According to a 2016 report published by Inc. magazine, venture capital activity in the Salt Lake City and Ogden metro area of Utah was estimated to have brought 16 deals for a total of $275 million; this works out to an average of $17.2 million per deal. In the Provo and Orem metro area, the average tech startup funding in 2016 was $51.3 million. Salt Lake City and Provo are now locked in a Beehive State battle to attract the biggest tech companies; Provo is home to Novell, but Salt Lake City is home to dozens of biotechnology startups.

South Florida

This large metropolitan region is sunny, diverse and a major tourist magnet, but its tech scene has somehow flown below the radar for many decades. In the ritzy city of Boca Raton, the first prototype of the IBM Personal Computer (PC) was designed in 1981; about ten years later in nearby Fort Lauderdale, virtual computing giant Citrix opened its first offices while Alienware, the renowned gaming hardware brand, operated from a warehouse in Miami. The South Florida advantage is its strong connection to Latin America and its multicultural workforce.


Financial news giant CNBC often mentions Austin as the best American city for tech entrepreneurs due to its extremely reasonable cost of living. Tech professionals looking for affordable rent payments and cheap insurance quotes should strongly consider moving to Austin, where hundreds of tech firms, many of them dedicated to health sciences, are constantly hiring.

The salaries in this city may not be as enticing as they are in San Francisco, but the quality of life and the low cost of settling down are very attractive. Entrepreneurs who need to hire skilled professionals should take into account that the University of Texas at Austin boasts impressive enrollment and graduation rates.

Los Angeles

Although Southern California may not be as affordable as Austin or Salt Lake City, the vast talent pool in this region keeps attracting tech firms, particularly those that are dedicated to video game development, internet security and computer graphics imaging. Los Angeles is also home to many venture capital firms that have connection to Asian investors, which means more opportunities for funding.

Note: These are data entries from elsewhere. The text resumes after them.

@[simp] theorem domAt_setDom (s : State) (k : Nat) (v : DomSt) : domAt (setDom s k v) k = v := by simp [domAt, setDom]
theorem domAt_setDom_ne (s : State) {j k : Nat} (v : DomSt) (h : j ≠ k) : domAt (setDom s k v) j = domAt s j := by simp [domAt, setDom, tget_tset_ne _ _ _ h]
@[simp] theorem setDom_setDom (s : State) (k : Nat) (v w : DomSt) : setDom (setDom s k v) k w = setDom s k w := by simp [setDom]
@[simp] theorem domAt_emit (s : State) o j : domAt (emit s o) j = domAt s j := rfl
@[simp] theorem domAt_deliver (s : State) o j : domAt (deliver s o) j = domAt s j := rfl
@[simp] theorem domAt_bumpFree (s : State)  j : domAt (bumpFree s) j = domAt s j := rfl
@[simp] theorem domAt_schedule (s : State) t c j : domAt (schedule s t c) j = domAt s j := rfl
@[simp] theorem domAt_dset (s : State) c v j : domAt (dset s c v) j = domAt s j := rfl
@[simp] theorem domAt_bump (s : State) c n j : domAt (bump s c n) j = domAt s j := rfl
@[simp] theorem domAt_setTile (s : State) k t j : domAt (setTile s k t) j = domAt s j := rfl
@[simp] theorem domAt_setDie (s : State) n d j : domAt (setDie s n d) j = domAt s j := rfl
@[simp] theorem domAt_setInfl (s : State) p v j : domAt (setInfl s p v) j = domAt s j := rfl
@[simp] theorem domAt_setPort (s : State) p v j : domAt (setPort s p v) j = domAt s j := rfl
@[simp] theorem domAt_setBt (s : State) n v j : domAt (setBt s n v) j = domAt s j := rfl
@[simp] theorem domAt_setStack (s : State) n v j : domAt (setStack s n v) j = domAt s j := rfl
@[simp] theorem domAt_updTile (s : State) k f j : domAt (updTile s k f) j = domAt s j := rfl
@[simp] theorem domAt_updStack (s : State) k f j : domAt (updStack s k f) j = domAt s j := rfl
@[simp] theorem domAt_updBt (s : State) k f j : domAt (updBt s k f) j = domAt s j := rfl
@[simp] theorem domAt_updPort (s : State) k f j : domAt (updPort s k f) j = domAt s j := rfl

/-- All that the arrival of a signal packet does: it is off the way, a free value is drawn, and the dictionary may keep its latency. -/
theorem sigArrive_eq (s : State) (p : SigPacket) :
    ∃ D, sigArrive s p = { deliver s (.sig p) with dict := D, freeCtr := s.freeCtr + 1 } := by
  unfold sigArrive raiseMax; dsimp only
  repeat' split
  all_goals exact ⟨_, rfl⟩
@[simp] theorem sigArrive_pending (s : State) (p : SigPacket) : (sigArrive s p).pending = s.pending := by
  obtain ⟨D, h⟩ := sigArrive_eq s p; simp [h]
@[simp] theorem sigArrive_ticks (s : State) (p : SigPacket) : (sigArrive s p).ticks = s.ticks := by
  obtain ⟨D, h⟩ := sigArrive_eq s p; simp [h]
@[simp] theorem sigArrive_now (s : State) (p : SigPacket) : (sigArrive s p).now = s.now := by
  obtain ⟨D, h⟩ := sigArrive_eq s p; simp [h]
@[simp] theorem sigArrive_freeCtr (s : State) (p : SigPacket) : (sigArrive s p).freeCtr = s.freeCtr + 1 := by
  obtain ⟨D, h⟩ := sigArrive_eq s p; simp [h]
@[simp] theorem sigArrive_sent (s : State) (p : SigPacket) : (sigArrive s p).sent = s.sent.erase (.sig p) := by
  obtain ⟨D, h⟩ := sigArrive_eq s p; simp [h]
@[simp] theorem sigArrive_blobs (s : State) (p : SigPacket) : (sigArrive s p).blobs = s.blobs := by
  obtain ⟨D, h⟩ := sigArrive_eq s p; simp [h]
@[simp] theorem sigArrive_active (s : State) (p : SigPacket) : (sigArrive s p).active = s.active := by
  obtain ⟨D, h⟩ := sigArrive_eq s p; simp [h]
@[simp] theorem sigArrive_role0 (s : State) (p : SigPacket) : (sigArrive s p).role0 = s.role0 := by
  obtain ⟨D, h⟩ := sigArrive_eq s p; simp [h]
@[simp] theorem sigArrive_role1 (s : State) (p : SigPacket) : (sigArrive s p).role1 = s.role1 := by
  obtain ⟨D, h⟩ := sigArrive_eq s p; simp [h]
@[simp] theorem sigArrive_bars (s : State) (p : SigPacket) : (sigArrive s p).bars = s.bars := by
  obtain ⟨D, h⟩ := sigArrive_eq s p; simp [h]
@[simp] theorem sigArrive_roleEpoch (s : State) (p : SigPacket) : (sigArrive s p).roleEpoch = s.roleEpoch := by
  obtain ⟨D, h⟩ := sigArrive_eq s p; simp [h]
@[simp] theorem sigArrive_named (s : State) (p : SigPacket) : (sigArrive s p).named = s.named := by
  obtain ⟨D, h⟩ := sigArrive_eq s p; simp [h]
@[simp] theorem sigArrive_handback (s : State) (p : SigPacket) : (sigArrive s p).handback = s.handback := by
  obtain ⟨D, h⟩ := sigArrive_eq s p; simp [h]
@[simp] theorem sigArrive_ctrlSeq (s : State) (p : SigPacket) : (sigArrive s p).ctrlSeq = s.ctrlSeq := by
  obtain ⟨D, h⟩ := sigArrive_eq s p; simp [h]
@[simp] theorem sigArrive_srcSeq (s : State) (p : SigPacket) : (sigArrive s p).srcSeq = s.srcSeq := by
  obtain ⟨D, h⟩ := sigArrive_eq s p; simp [h]
@[simp] theorem sigArrive_ctrlWin (s : State) (p : SigPacket) : (sigArrive s p).ctrlWin = s.ctrlWin := by
  obtain ⟨D, h⟩ := sigArrive_eq s p; simp [h]
@[simp] theorem sigArrive_tiles (s : State) (p : SigPacket) : (sigArrive s p).tiles = s.tiles := by
  obtain ⟨D, h⟩ := sigArrive_eq s p; simp [h]
@[simp] theorem sigArrive_dies (s : State) (p : SigPacket) : (sigArrive s p).dies = s.dies := by
  obtain ⟨D, h⟩ := sigArrive_eq s p; simp [h]
@[simp] theorem sigArrive_infl (s : State) (p : SigPacket) : (sigArrive s p).infl = s.infl := by
  obtain ⟨D, h⟩ := sigArrive_eq s p; simp [h]
@[simp] theorem sigArrive_sigFails (s : State) (p : SigPacket) : (sigArrive s p).sigFails = s.sigFails := by
  obtain ⟨D, h⟩ := sigArrive_eq s p; simp [h]
@[simp] theorem sigArrive_sigReplay (s : State) (p : SigPacket) : (sigArrive s p).sigReplay = s.sigReplay := by
  obtain ⟨D, h⟩ := sigArrive_eq s p; simp [h]
@[simp] theorem sigArrive_sigDown (s : State) (p : SigPacket) : (sigArrive s p).sigDown = s.sigDown := by
  obtain ⟨D, h⟩ := sigArrive_eq s p; simp [h]
@[simp] theorem sigArrive_sigDark (s : State) (p : SigPacket) : (sigArrive s p).sigDark = s.sigDark := by
  obtain ⟨D, h⟩ := sigArrive_eq s p; simp [h]
@[simp] theorem sigArrive_ports (s : State) (p : SigPacket) : (sigArrive s p).ports = s.ports := by
  obtain ⟨D, h⟩ := sigArrive_eq s p; simp [h]
@[simp] theorem sigArrive_bts (s : State) (p : SigPacket) : (sigArrive s p).bts = s.bts := by
  obtain ⟨D, h⟩ := sigArrive_eq s p; simp [h]
@[simp] theorem sigArrive_blend (s : State) (p : SigPacket) : (sigArrive s p).blend = s.blend := by
  obtain ⟨D, h⟩ := sigArrive_eq s p; simp [h]
@[simp] theorem sigArrive_arbs (s : State) (p : SigPacket) : (sigArrive s p).arbs = s.arbs := by
  obtain ⟨D, h⟩ := sigArrive_eq s p; simp [h]
@[simp] theorem sigArrive_boundary (s : State) (p : SigPacket) : (sigArrive s p).boundary = s.boundary := by
  obtain ⟨D, h⟩ := sigArrive_eq s p; simp [h]
@[simp] theorem sigArrive_changes (s : State) (p : SigPacket) : (sigArrive s p).changes = s.changes := by
  obtain ⟨D, h⟩ := sigArrive_eq s p; simp [h]
@[simp] theorem sigArrive_houseq (s : State) (p : SigPacket) : (sigArrive s p).houseq = s.houseq := by
  obtain ⟨D, h⟩ := sigArrive_eq s p; simp [h]
@[simp] theorem sigArrive_houseIn (s : State) (p : SigPacket) : (sigArrive s p).houseIn = s.houseIn := by
  obtain ⟨D, h⟩ := sigArrive_eq s p; simp [h]
@[simp] theorem sigArrive_slotNow (s : State) (p : SigPacket) : (sigArrive s p).slotNow = s.slotNow := by
  obtain ⟨D, h⟩ := sigArrive_eq s p; simp [h]
@[simp] theorem sigArrive_slotAt (s : State) (p : SigPacket) : (sigArrive s p).slotAt = s.slotAt := by
  obtain ⟨D, h⟩ := sigArrive_eq s p; simp [h]
@[simp] theorem sigArrive_fab (s : State) (p : SigPacket) : (sigArrive s p).fab = s.fab := by
  obtain ⟨D, h⟩ := sigArrive_eq s p; simp [h]
@[simp] theorem sigArrive_light (s : State) (p : SigPacket) : (sigArrive s p).light = s.light := by
  obtain ⟨D, h⟩ := sigArrive_eq s p; simp [h]
@[simp] theorem sigArrive_mt (s : State) (p : SigPacket) : (sigArrive s p).mt = s.mt := by
  obtain ⟨D, h⟩ := sigArrive_eq s p; simp [h]
@[simp] theorem sigArrive_host (s : State) (p : SigPacket) : (sigArrive s p).host = s.host := by
  obtain ⟨D, h⟩ := sigArrive_eq s p; simp [h]
@[simp] theorem sigArrive_dramStacks (s : State) (p : SigPacket) : (sigArrive s p).dramStacks = s.dramStacks := by
  obtain ⟨D, h⟩ := sigArrive_eq s p; simp [h]
@[simp] theorem sigArrive_setsLost (s : State) (p : SigPacket) : (sigArrive s p).setsLost = s.setsLost := by
  obtain ⟨D, h⟩ := sigArrive_eq s p; simp [h]
@[simp] theorem sigArrive_setBase (s : State) (p : SigPacket) : (sigArrive s p).setBase = s.setBase := by
  obtain ⟨D, h⟩ := sigArrive_eq s p; simp [h]
@[simp] theorem sigArrive_flowKinds (s : State) (p : SigPacket) : (sigArrive s p).flowKinds = s.flowKinds := by
  obtain ⟨D, h⟩ := sigArrive_eq s p; simp [h]
@[simp] theorem sigArrive_job (s : State) (p : SigPacket) : (sigArrive s p).job = s.job := by
  obtain ⟨D, h⟩ := sigArrive_eq s p; simp [h]
@[simp] theorem sigArrive_lastRing (s : State) (p : SigPacket) : (sigArrive s p).lastRing = s.lastRing := by
  obtain ⟨D, h⟩ := sigArrive_eq s p; simp [h]
@[simp] theorem sigArrive_codes (s : State) (p : SigPacket) : (sigArrive s p).codes = s.codes := by
  obtain ⟨D, h⟩ := sigArrive_eq s p; simp [h]
@[simp] theorem sigArrive_faults (s : State) (p : SigPacket) : (sigArrive s p).faults = s.faults := by
  obtain ⟨D, h⟩ := sigArrive_eq s p; simp [h]
@[simp] theorem sigArrive_journal (s : State) (p : SigPacket) : (sigArrive s p).journal = s.journal := by
  obtain ⟨D, h⟩ := sigArrive_eq s p; simp [h]
@[simp] theorem sigArrive_carafe0 (s : State) (p : SigPacket) : (sigArrive s p).carafe0 = s.carafe0 := by
  obtain ⟨D, h⟩ := sigArrive_eq s p; simp [h]
@[simp] theorem sigArrive_carafe1 (s : State) (p : SigPacket) : (sigArrive s p).carafe1 = s.carafe1 := by
  obtain ⟨D, h⟩ := sigArrive_eq s p; simp [h]
@[simp] theorem sigArrive_mirror (s : State) (p : SigPacket) : (sigArrive s p).mirror = s.mirror := by
  obtain ⟨D, h⟩ := sigArrive_eq s p; simp [h]
@[simp] theorem sigArrive_wear (s : State) (p : SigPacket) : (sigArrive s p).wear = s.wear := by
  obtain ⟨D, h⟩ := sigArrive_eq s p; simp [h]
@[simp] theorem sigArrive_punel (s : State) (p : SigPacket) : (sigArrive s p).punel = s.punel := by
  obtain ⟨D, h⟩ := sigArrive_eq s p; simp [h]
@[simp] theorem sigArrive_sec (s : State) (p : SigPacket) : (sigArrive s p).sec = s.sec := by
  obtain ⟨D, h⟩ := sigArrive_eq s p; simp [h]
@[simp] theorem sigArrive_startup (s : State) (p : SigPacket) : (sigArrive s p).startup = s.startup := by
  obtain ⟨D, h⟩ := sigArrive_eq s p; simp [h]
@[simp] theorem sigArrive_wakeClears (s : State) (p : SigPacket) : (sigArrive s p).wakeClears = s.wakeClears := by
  obtain ⟨D, h⟩ := sigArrive_eq s p; simp [h]
@[simp] theorem sigArrive_domains (s : State) (p : SigPacket) : (sigArrive s p).domains = s.domains := by
  obtain ⟨D, h⟩ := sigArrive_eq s p; simp [h]
@[simp] theorem sigArrive_pow (s : State) (p : SigPacket) : (sigArrive s p).pow = s.pow := by
  obtain ⟨D, h⟩ := sigArrive_eq s p; simp [h]
@[simp] theorem sigArrive_therm (s : State) (p : SigPacket) : (sigArrive s p).therm = s.therm := by
  obtain ⟨D, h⟩ := sigArrive_eq s p; simp [h]
@[simp] theorem sigArrive_coolant (s : State) (p : SigPacket) : (sigArrive s p).coolant = s.coolant := by
  obtain ⟨D, h⟩ := sigArrive_eq s p; simp [h]
@[simp] theorem tileAt_sigArrive (s : State) (p : SigPacket) j : tileAt (sigArrive s p) j = tileAt s j := by simp [tileAt]
@[simp] theorem dieAt_sigArrive (s : State) (p : SigPacket) j : dieAt (sigArrive s p) j = dieAt s j := by simp [dieAt]
@[simp] theorem inflAt_sigArrive (s : State) (p : SigPacket) j : inflAt (sigArrive s p) j = inflAt s j := by simp [inflAt]
@[simp] theorem portAt_sigArrive (s : State) (p : SigPacket) j : portAt (sigArrive s p) j = portAt s j := by simp [portAt]
@[simp] theorem btAt_sigArrive (s : State) (p : SigPacket) j : btAt (sigArrive s p) j = btAt s j := by simp [btAt]
@[simp] theorem stackAt_sigArrive (s : State) (p : SigPacket) j : stackAt (sigArrive s p) j = stackAt s j := by simp [stackAt]
@[simp] theorem domAt_sigArrive (s : State) (p : SigPacket) j : domAt (sigArrive s p) j = domAt s j := by simp [domAt]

The Windy City has always enjoyed solid employment levels in the industrial sector; over the last few years, however, the tech sector has considerably increased its hiring pace because the numerous financial services companies in Chicago are now investing in tech startups. As the headquarters of the Obama Foundation, Chicago is bound to see a lot of tech activity in the near future, particularly in the fields of e-learning and social development.

In the end, tech entrepreneurs should not feel as if moving to Silicon Valley is their only shot at success. The five tech hubs listed herein offer certain advantages over Silicon Valley that should not be ignored.